Had Jingzhe lingered a moment longer, he would have noticed that Wei Haidong — nominally Rong Jiu’s superior — was following behind him with careful deference, and that Qianming Palace’s head eunuch Ning Hongrú was in attendance as well. Jingzhe might not have recognized Ning Hongrú’s face, but he would have recognized the Qianming Palace livery.
A pity, Rong Jiu thought, brow lowering faintly. After holding himself back and suppressing the urge to test something, an opportunity had fallen into his lap from nowhere—
And Jingzhe had been too quick, and slipped away.
A rare flicker of frustration. Which expressed itself in a fingertip pressing more firmly into the side of Jingzhe’s face.
Jingzhe, with a thumb and finger dimpling his cheek, found that talking had become a challenge.
“You looked like you were in the middle of something serious. I didn’t want to interrupt.”
Said with complete sincerity, genuine thoughtfulness, absolute consideration for Rong Jiu’s time.
“Is that so.” Rong Jiu’s usually flat voice picked up, just barely, at the end. “Not because you didn’t want to be seen with me in public?”
The suggestion of a smile that wasn’t quite a smile — Jingzhe felt a small tremor move through him.
He knew where this man’s limits were. He was not going to nod.
“Of course not,” he said, definitively.
Rong Jiu inclined his head. “Then come and eat.”
…What?
The sudden pivot left Jingzhe scrambling.
“Eat — what? Where?”
“You’ve been in the imperial kitchens since this morning and still haven’t eaten anything, have you?”
Jingzhe had long since been forced to accept Rong Jiu’s awareness of his movements as a fact of life. The first few times it had been unsettling. By now he was mostly numb to it.
He had told Rong Jiu, more than once, to stop this. Rong Jiu had not changed in the least. There was very little room for negotiation on that front.
He let Rong Jiu lead him and studied his expression several times on the way, looking for something out of place.
Nothing.
Was it possible that this time, Rong Jiu was genuinely unaffected?
No, Jingzhe corrected himself before the thought could fully form. He had made this mistake too many times. Every time he’d thought that, he’d been wrong.
The buff left no angle uncovered.
The place Rong Jiu brought him to was not far — the guard quarters, of all places. For some reason, apart from the two men at the door, not a single person was inside.
Jingzhe gave him a questioning look.
“There was an incident at the autumn banquet,” Rong Jiu said. “Wei Haidong is with them, dealing with it.”
That made sense. An incident of that scale would generate considerable turbulence.
“Rong Jiu — what actually happened at the autumn banquet?”
Jingzhe followed him into a wide room. Rong Jiu had him go in and wait, disappeared outside briefly, then returned and finally answered.

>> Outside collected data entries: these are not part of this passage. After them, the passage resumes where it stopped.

-- ==== Sys2Proof/Machine/Flags.lean ====
section
/-! DEFINITION. The flags of the QPC: the fields of `STATUS` (spec 10_state R19), the error codes (60_exceptions
R85) and what a completion writes (R86). There are no other flags (10_state R15). -/

namespace Sys2Proof.Machine

/-- The errors a command can report (R85). -/
inductive ErrCode where
  | configError
  | bufferTooShort
  | countError
  | notConfigured
  | invalidInput
  | codeRange
  | illegalCommand
  | capacity
deriving DecidableEq, Repr

/-- `code(E)`: the number reported in `STATUS.ECODE` (R85). -/
def ErrCode.code : ErrCode → BitVec 8
  | .configError => 1
  | .bufferTooShort => 2
  | .countError => 3
  | .notConfigured => 4
  | .invalidInput => 5
  | .codeRange => 6
  | .illegalCommand => 7
  | .capacity => 8

/-- `STATUS` as the host reads it (R19): BUSY in bit 0, CFG_VALID in bit 1, ERR in bit 2, ECODE in bits 15:8,
the reserved bits 7:3 and 31:16 zero. -/
def Status.toWord (st : Status) : Word :=
  (0 : BitVec 16) ++ (st.ecode ++ ((0 : BitVec 5) ++ (BitVec.ofBool st.err ++ (BitVec.ofBool st.cfgValid ++ BitVec.ofBool st.busy))))

/-- The `CMD` write that starts a command sets BUSY (R18). -/
def Status.started (st : Status) : Status := { st with busy := true }

/-- A completion with success (R86). -/
def Status.succeeded (st : Status) : Status := { st with busy := false, err := false, ecode := 0 }

/-- A completion with error `e` (R86). -/
def Status.failed (st : Status) (e : ErrCode) : Status := { st with busy := false, err := true, ecode := e.code }

/-- A successful CFG (R26). -/
def Status.configured (st : Status) : Status := { st with cfgValid := true }

end Sys2Proof.Machine
end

“No one died at the autumn banquet.”
Only — while no one had died, a great many people had been seized with violent nausea, too weak to stand.

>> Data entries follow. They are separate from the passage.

/-- A sum with a finite second operand is a NaN only if the first operand is one. -/
theorem isNan_add_of_isFinite_right {f : Fmt} {a b : Datum} (ha : isNan f a = false) (hb : isFinite f b = true) :
    isNan f (add f a b) = false := by
  by_cases hinf : isInf f a = true
  · have hsum : add f a b = withSign f (sign f a) (infMag f) := by
      simp [add, sum, ha, hinf, isNan_eq_false_of_isFinite hb, isInf_eq_false_of_isFinite hb]
    rw [hsum, ← Bool.not_eq_true, isNan_iff, place_withSign f _ _ (infMag_lt_signBit f)]
    exact Nat.lt_irrefl _
  · have hfin := isFinite_of_not_isInf ha (Bool.eq_false_of_not_eq_true hinf)
    exact (sumAndDifferenceCorrectlyRounded f a b hfin hb).1.notNan

end Sys2Proof.Fp

namespace Sys2Proof.Machine

/-! ### What a valid configuration provides -/

section
variable {f : Fmt} {c : CodecConfig}

theorem CodecConfig.bounds_of_wf (hc : c.wf f = true) :
    Fp.isFinite f c.lb = true ∧ Fp.isFinite f c.ub = true ∧ Fp.lt f c.lb c.ub = true := by
  obtain ⟨_, _, hlb, hub, hlt, _⟩ := validConfigurationProperties f c hc
  exact ⟨hlb, hub, hlt⟩

theorem CodecConfig.codes_of_wf (hc : c.wf f = true) :
    c.clb.toNat = 0 ∧ c.cub.toNat < 2 ^ c.n.toNat ∧ c.cub.toNat ≠ c.clb.toNat := by
  obtain ⟨_, _, _, _, _, _, _, _, hclb, _, hcub, hne⟩ := validConfigurationProperties f c hc
  exact ⟨congrArg BitVec.toNat hclb, hcub, fun h => hne (BitVec.toNat_inj.mp h.symm)⟩

theorem CodecConfig.step_of_wf (hc : c.wf f = true) :
    Fp.isFinite f c.step = true ∧ Fp.sign f c.step = false ∧ Fp.mag f c.step ≠ 0 := by
  obtain ⟨_, _, _, _, _, _, hfin, hpos, _⟩ := validConfigurationProperties f c hc
  obtain ⟨hlt, _⟩ := (Fp.comparisonsCompareValues f Fp.zero c.step).1 (Fp.isFinite_zero f) hfin
  rw [hlt, Fp.units_zero, decide_eq_true_eq] at hpos
  refine ⟨hfin, ?_, by rw [Fp.mag_eq_natAbs_units]; omega⟩
  rw [← Bool.not_eq_true]
  intro hneg
  rw [Fp.units, if_pos hneg] at hpos
  omega

/-- The range `UB - LB` is at most twice the `2 ^ N` steps it was divided into, however the step was rounded. -/
theorem CodecConfig.mag_range_le (hc : c.wf f = true) :
    Fp.mag f (Fp.sub f c.ub c.lb) ≤ 2 ^ (c.n.toNat + 1) * Fp.mag f c.step := by
  obtain ⟨_, h32⟩ := CodecConfig.width_of_wf hc
  obtain ⟨hfin, _, hpos⟩ := CodecConfig.step_of_wf hc
  obtain ⟨hcheck, hderive⟩ := (CodecConfig.wf_iff f c).mp hc
  have hrange := isFinite_range_of_cfgCheck hcheck
  have hstep : c.step = Fp.div f (Fp.sub f c.ub c.lb) (Fp.pow2 f c.n.toNat) := congrArg CodecConfig.step hderive
  have hplace : Fp.place f c.step = Fp.roundMag f (Fp.mag f (Fp.sub f c.ub c.lb)) (2 ^ c.n.toNat) := by
    rw [hstep, Fp.div_pow2_eq hrange h32, Fp.place_withSign f _ _ (Fp.roundMag_lt f _ _)]
  rw [Ne, Fp.mag_eq_zero_iff, hplace] at hpos
  rw [Fp.isFinite_iff, hplace] at hfin
  have hle := Fp.le_two_mul_magOf_roundMag f _ _ (Nat.two_pow_pos _) (Nat.pos_of_ne_zero hpos) hfin
  rw [← hplace, ← Fp.mag_eq] at hle
  exact hle.trans_eq (by ring)

/-! ### The cases of QuantEncode -/

/-- The rounded quotient `q` of R66. -/
def quotient (f : Fmt) (c : CodecConfig) (v : Datum) : Datum := Fp.div f (Fp.sub f v c.lb) c.step

/-- The saturated natural index of R66. -/
def natIndex (f : Fmt) (c : CodecConfig) (v : Datum) : Nat :=
  min (Fp.floorNat f (quotient f c v)) (2 ^ c.n.toNat - 1)

/-- The code of a natural index in the mapping of the configuration (R66). -/
def CodecConfig.codeOf (c : CodecConfig) (idx : Nat) : Nat := if c.map = 0 then idx else gray idx

theorem CodecConfig.codeOf_lt {idx : Nat} (h : idx < 2 ^ c.n.toNat) : c.codeOf idx < 2 ^ c.n.toNat := by
  unfold CodecConfig.codeOf
  split
  · exact h
  · exact gray_lt h

theorem CodecConfig.codeOf_injective : Function.Injective c.codeOf := by
  unfold CodecConfig.codeOf
  split
  · exact fun _ _ h => h
  · exact Function.LeftInverse.injective grayInv_gray

theorem natIndex_lt (f : Fmt) (c : CodecConfig) (v : Datum) : natIndex f c v < 2 ^ c.n.toNat :=
  (Nat.min_le_right _ _).trans_lt (Nat.sub_lt (Nat.two_pow_pos _) Nat.one_pos)

variable {v w : Datum}

theorem quantEncode_of_le (h : Fp.le f v c.lb = true) : quantEncode f c v = some c.clb.toNat := by
  obtain ⟨hnan, _⟩ := Fp.le_iff_ord.mp h
  rw [quantEncode, hnan, if_neg Bool.false_ne_true, if_pos h]

theorem quantEncode_of_ge (hlt : Fp.lt f c.lb c.ub = true) (h : Fp.ge f v c.ub = true) :
    quantEncode f c v = some c.cub.toNat := by
  obtain ⟨hnan, _, hge⟩ := Fp.ge_iff_ord.mp h
  obtain ⟨_, _, hlt⟩ := Fp.lt_iff_ord.mp hlt
  have hle : ¬ Fp.le f v c.lb = true := fun hle => by
    obtain ⟨_, _, hle⟩ := Fp.le_iff_ord.mp hle
    omega
  rw [quantEncode, hnan, if_neg Bool.false_ne_true, if_neg hle, if_pos h]

theorem quantEncode_between (hlo : Fp.lt f c.lb v = true) (hhi : Fp.lt f v c.ub = true) :
    quantEncode f c v = some (c.codeOf (natIndex f c v)) := by
  obtain ⟨_, hnan, hlo⟩ := Fp.lt_iff_ord.mp hlo
  obtain ⟨_, _, hhi⟩ := Fp.lt_iff_ord.mp hhi
  have hle : ¬ Fp.le f v c.lb = true := fun hle => by
    obtain ⟨_, _, hle⟩ := Fp.le_iff_ord.mp hle
    omega
  have hge : ¬ Fp.ge f v c.ub = true := fun hge => by
    obtain ⟨_, _, hge⟩ := Fp.ge_iff_ord.mp hge
    omega
  rw [quantEncode, hnan, if_neg Bool.false_ne_true, if_neg hle, if_neg hge]
  exact (apply_ite some _ _ _).symm

/-- A value that is no NaN is at or below `LB`, at or above `UB`, or strictly between them. -/
theorem bounds_cases (hlt : Fp.lt f c.lb c.ub = true) (hv : Fp.isNan f v = false) :
    Fp.le f v c.lb = true ∨ Fp.ge f v c.ub = true ∨ (Fp.lt f c.lb v = true ∧ Fp.lt f v c.ub = true) := by
  obtain ⟨hlb, hub, _⟩ := Fp.lt_iff_ord.mp hlt
  simp only [Fp.le_iff_ord, Fp.ge_iff_ord, Fp.lt_iff_ord, hlb, hub, hv, true_and]
  omega

/-! ### Between the bounds -/

/-- The rounded difference is finite and not larger than the range, as rounding is monotonic. -/
theorem sub_lb_between (hc : c.wf f = true) (hlo : Fp.lt f c.lb v = true) (hhi : Fp.lt f v c.ub = true) :
    Fp.isFinite f (Fp.sub f v c.lb) = true ∧ Fp.sign f (Fp.sub f v c.lb) = false ∧
      Fp.mag f (Fp.sub f v c.lb) ≤ Fp.mag f (Fp.sub f c.ub c.lb) := by
  obtain ⟨hlb, hub, _⟩ := CodecConfig.bounds_of_wf hc
  obtain ⟨hcheck, _⟩ := (CodecConfig.wf_iff f c).mp hc
  have hv := Fp.isFinite_of_between hlb hub hlo hhi
  obtain ⟨_, _, hlo⟩ := Fp.lt_iff_ord.mp hlo
  obtain ⟨_, _, hhi⟩ := Fp.lt_iff_ord.mp hhi
  rw [← Fp.units_lt_iff_ord_lt] at hlo hhi
  have hplace : Fp.place f (Fp.sub f v c.lb) ≤ Fp.place f (Fp.sub f c.ub c.lb) := by
    rw [Fp.place_sub hv hlb, Fp.place_sub hub hlb]
    exact Fp.roundMag_mono f _ _ _ _ Nat.one_pos Nat.one_pos (by omega)
  refine ⟨?_, Fp.sign_sub_of_lt hv hlb hlo, ?_⟩
  · rw [Fp.isFinite_iff]
    exact hplace.trans_lt ((Fp.isFinite_iff f _).mp (isFinite_range_of_cfgCheck hcheck))
  · rw [Fp.mag_eq, Fp.mag_eq]
    exact (Fp.magOf_strictMono f).monotone hplace

/-- The quotient is at most `2 ^ (N + 1)` before it is rounded, so it is finite; and it is not negative (R66). -/
theorem quotient_between (hc : c.wf f = true) (hlo : Fp.lt f c.lb v = true) (hhi : Fp.lt f v c.ub = true) :
    Fp.isFinite f (quotient f c v) = true ∧ Fp.units f (quotient f c v) = Fp.mag f (quotient f c v) := by
  obtain ⟨_, h32⟩ := CodecConfig.width_of_wf hc
  obtain ⟨hstep, hstepSign, hstepPos⟩ := CodecConfig.step_of_wf hc
  obtain ⟨hd, hdSign, hdLe⟩ := sub_lb_between hc hlo hhi
  constructor
  · rw [Fp.isFinite_iff, quotient, Fp.place_div hd hstep hstepPos]
    refine Fp.roundMag_lt_infMag f (k := c.n.toNat + 1) (Nat.pos_of_ne_zero hstepPos) (by omega) ?_
    rw [Nat.mul_right_comm]
    exact Nat.mul_le_mul_right _ (hdLe.trans (CodecConfig.mag_range_le hc))
  · exact Fp.units_of_sign_eq_false (by rw [quotient, Fp.sign_div hd hstep hstepPos, hdSign, hstepSign]; rfl)

theorem natIndex_between (hc : c.wf f = true) (hlo : Fp.lt f c.lb v = true) (hhi : Fp.lt f v c.ub = true) :
    natIndex f c v = min (Fp.mag f (quotient f c v) / 2 ^ Fp.unitExp f) (2 ^ c.n.toNat - 1) := by
  obtain ⟨hfin, hunits⟩ := quotient_between hc hlo hhi
  rw [natIndex, Fp.floorNat_of_nonneg f _ hfin (by omega), hunits, Int.toNat_natCast]

/-- Each rounded operation of R66 is monotonic, and so is the index. -/
theorem natIndex_mono (hc : c.wf f = true) (hlv : Fp.lt f c.lb v = true) (hvu : Fp.lt f v c.ub = true)
    (hlw : Fp.lt f c.lb w = true) (hwu : Fp.lt f w c.ub = true) (hvw : Fp.units f v ≤ Fp.units f w) :
    natIndex f c v ≤ natIndex f c w := by
  obtain ⟨hlb, hub, _⟩ := CodecConfig.bounds_of_wf hc
  obtain ⟨hstep, _, hstepPos⟩ := CodecConfig.step_of_wf hc
  obtain ⟨hdv, _⟩ := sub_lb_between hc hlv hvu
  obtain ⟨hdw, _⟩ := sub_lb_between hc hlw hwu
  have hv := Fp.isFinite_of_between hlb hub hlv hvu
  have hw := Fp.isFinite_of_between hlb hub hlw hwu
  have hmag := (Fp.magOf_strictMono f).monotone
  have hlbv : Fp.units f c.lb < Fp.units f v := by
    obtain ⟨_, _, hlt⟩ := Fp.lt_iff_ord.mp hlv
    rwa [Fp.units_lt_iff_ord_lt]
  have hdiff : Fp.mag f (Fp.sub f v c.lb) ≤ Fp.mag f (Fp.sub f w c.lb) := by
    rw [Fp.mag_eq, Fp.mag_eq, Fp.place_sub hv hlb, Fp.place_sub hw hlb]
    exact hmag (Fp.roundMag_mono f _ _ _ _ Nat.one_pos Nat.one_pos (by omega))
  have hquot : Fp.mag f (quotient f c v) ≤ Fp.mag f (quotient f c w) := by
    rw [Fp.mag_eq, Fp.mag_eq, quotient, quotient, Fp.place_div hdv hstep hstepPos, Fp.place_div hdw hstep hstepPos]
    have hpos := Nat.pos_of_ne_zero hstepPos
    exact hmag (Fp.roundMag_mono f _ _ _ _ hpos hpos (Nat.mul_le_mul_right _ (Nat.mul_le_mul_right _ hdiff)))
  rw [natIndex_between hc hlv hvu, natIndex_between hc hlw hwu]
  exact min_le_min_right _ (Nat.div_le_div_right hquot)

/-! ### The cases of QuantDecode -/

theorem quantDecode_of_lt {code : Nat} (h : code < 2 ^ c.n.toNat) :
    quantDecode f c code = some (dequantize f c code) := by
  rw [quantDecode, if_neg (Nat.not_le.mpr h)]

theorem dequantize_clb (f : Fmt) (c : CodecConfig) : dequantize f c c.clb.toNat = c.lb := by
  rw [dequantize, if_pos rfl]

theorem dequantize_cub (hc : c.wf f = true) : dequantize f c c.cub.toNat = c.ub := by
  obtain ⟨_, _, hne⟩ := CodecConfig.codes_of_wf hc
  rw [dequantize, if_neg hne, if_pos rfl]

/-- The natural index that a code stands for (R67). -/
def CodecConfig.indexOf (c : CodecConfig) (code : Nat) : Nat := if c.map = 0 then code else grayInv code

theorem CodecConfig.indexOf_lt {code : Nat} (h : code < 2 ^ c.n.toNat) : c.indexOf code < 2 ^ c.n.toNat := by
  unfold CodecConfig.indexOf
  split
  · exact h
  · exact grayInv_lt h

theorem dequantize_inner {code : Nat} (hlo : code ≠ c.clb.toNat) (hhi : code ≠ c.cub.toNat) :
    dequantize f c code = Fp.add f (Fp.mul f (Fp.fromNat f (c.indexOf code)) c.step) c.lb := by
  rw [dequantize, if_neg hlo, if_neg hhi]
  rfl

end

/-! ### The properties of the quantizer -/

/-- Settles O30: the three cases of R66, an infinity being beyond every finite bound. -/
theorem quantEncodeFitsWidthAndClamps : Obligations.QuantEncodeFitsWidthAndClamps := by
  intro f c v hc
  obtain ⟨hlb, hub, hlt⟩ := CodecConfig.bounds_of_wf hc
  obtain ⟨hclb, hcub, _⟩ := CodecConfig.codes_of_wf hc
  refine ⟨fun hv => ?_, quantEncode_of_le, quantEncode_of_ge hlt, fun hinf => ?_⟩
  · rcases bounds_cases hlt hv with hle | hge | ⟨hlo, hhi⟩
    · exact ⟨_, quantEncode_of_le hle, hclb ▸ Nat.two_pow_pos _⟩
    · exact ⟨_, quantEncode_of_ge hlt hge, hcub⟩
    · exact ⟨_, quantEncode_between hlo hhi, CodecConfig.codeOf_lt (natIndex_lt f c v)⟩
  · have hnan := Fp.isNan_eq_false_of_isInf hinf
    have hord := Fp.ord_of_isInf hinf
    have hlbNan := Fp.isNan_eq_false_of_isFinite hlb
    have hubNan := Fp.isNan_eq_false_of_isFinite hub
    rw [Fp.isFinite_iff_ord] at hlb hub
    cases hs : Fp.sign f v with
    | true =>
      rw [hs, if_pos rfl] at hord
      exact quantEncode_of_le (Fp.le_iff_ord.mpr ⟨hnan, hlbNan, by omega⟩)
    | false =>
      rw [hs, if_neg Bool.false_ne_true] at hord
      exact quantEncode_of_ge hlt (Fp.ge_iff_ord.mpr ⟨hnan, hubNan, by omega⟩)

Noble Consort De herself, the event’s host, was not spared.
With nearly every consort who had attended incapacitated, and the Empress Dowager pleading illness and unavailable, the matter had been referred to Qianming Palace.

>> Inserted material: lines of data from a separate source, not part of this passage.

/-- One element of an MX block under scale exponent `x` (R28). MXINT8 saturates at ±127. -/
def mxElement (f : Fmt) (mode : Mode) (x : Int) (v : QVal) : Nat × NumFlags :=
  match v with
  | .nan => (0, 0)
  | .inf s =>
    if f = .mxInt8 then (intCode .int8 s 127, fOVF ||| fINX) else infInto (mxElem f) s
  | .q s n d =>
    let n' := if x < 0 then n <<< (-x).toNat else n
    let d' := if x < 0 then d else d <<< x.toNat
    if f = .mxInt8 then
      let (k, exact) := roundInt mode s (n' * 64) d'
      if k > 127 then (intCode .int8 s 127, fOVF ||| fINX) else (intCode .int8 s k, if exact then 0 else fINX)
    else if n = 0 then (zeroCode f s, 0)
    else match floatFmt (mxElem f) with
      -- a finite value beyond the element's range saturates, in E5M2 too
      | some F => roundFloat { F with inf := Option.none } mode s n' d'
      | none => (0, 0)

/-- floor(log2 |v|) of the finite non-zero values. -/
def qLog2 : QVal → Option Int
  | .q _ n d => if n = 0 then none else some (flog2 n d)
  | _ => none

/-- The greatest of a list of optional integers. -/
def maxOpt (l : List (Option Int)) : Option Int :=
  l.foldl (fun a b => match a, b with
    | none, b => b
    | a, none => a
    | some a, some b => some (max a b)) none

/-- Encodes a block (R28): the scale byte, the elements and the flags. Each value comes with its mode, since
under SR each element has random bits of its own. -/
def mxEncode (f : Fmt) (vs : List (QVal × Mode)) : Nat × List Nat × NumFlags :=
  if vs.any (fun p => decide (p.1 = .nan)) then (255, vs.map (fun _ => 0), 0)
  else
    let x : Int := match maxOpt (vs.map (fun p => qLog2 p.1)) with
      | none => 0
      | some e => e - mxEmax f
    let x := min (max x (-127)) 127
    let es := vs.map (fun p => mxElement f p.2 x p.1)
    ((x + 127).toNat, es.map Prod.fst, es.foldl (fun a e => a ||| e.2) 0)

/-! ### Packing below a byte (R24) -/

/-- Element `i` of width `w` of a bit stream that starts at bit 0 of the bytes. -/
def elemAt (w : Nat) (l : List Byte) (i : Nat) : Nat :=
  bits (leNat ((l.drop (w * i / 8)).take 5)) (w * i % 8 + w - 1) (w * i % 8)

/-- The bit stream of a list of elements of width `w`, as bytes. -/
def packElems (w : Nat) (es : List Nat) : List Byte :=
  natLE ((w * es.length + 7) / 8) (es.foldr (fun e a => e % 2 ^ w + a <<< w) 0)

end Sys2Proof.Machine
end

The Emperor had ordered the arrest and questioning of the imperial kitchens, the imperial tea and confections office, and all the florists and garden staff. Every person involved had been detained for separate interrogation.
The imperial physicians, meanwhile, had thrown their full effort into treating the consorts — checking pulses, dispensing medicine, administering salt and sugar water — and had, by degrees, pulled all of them back from the dangerous edge.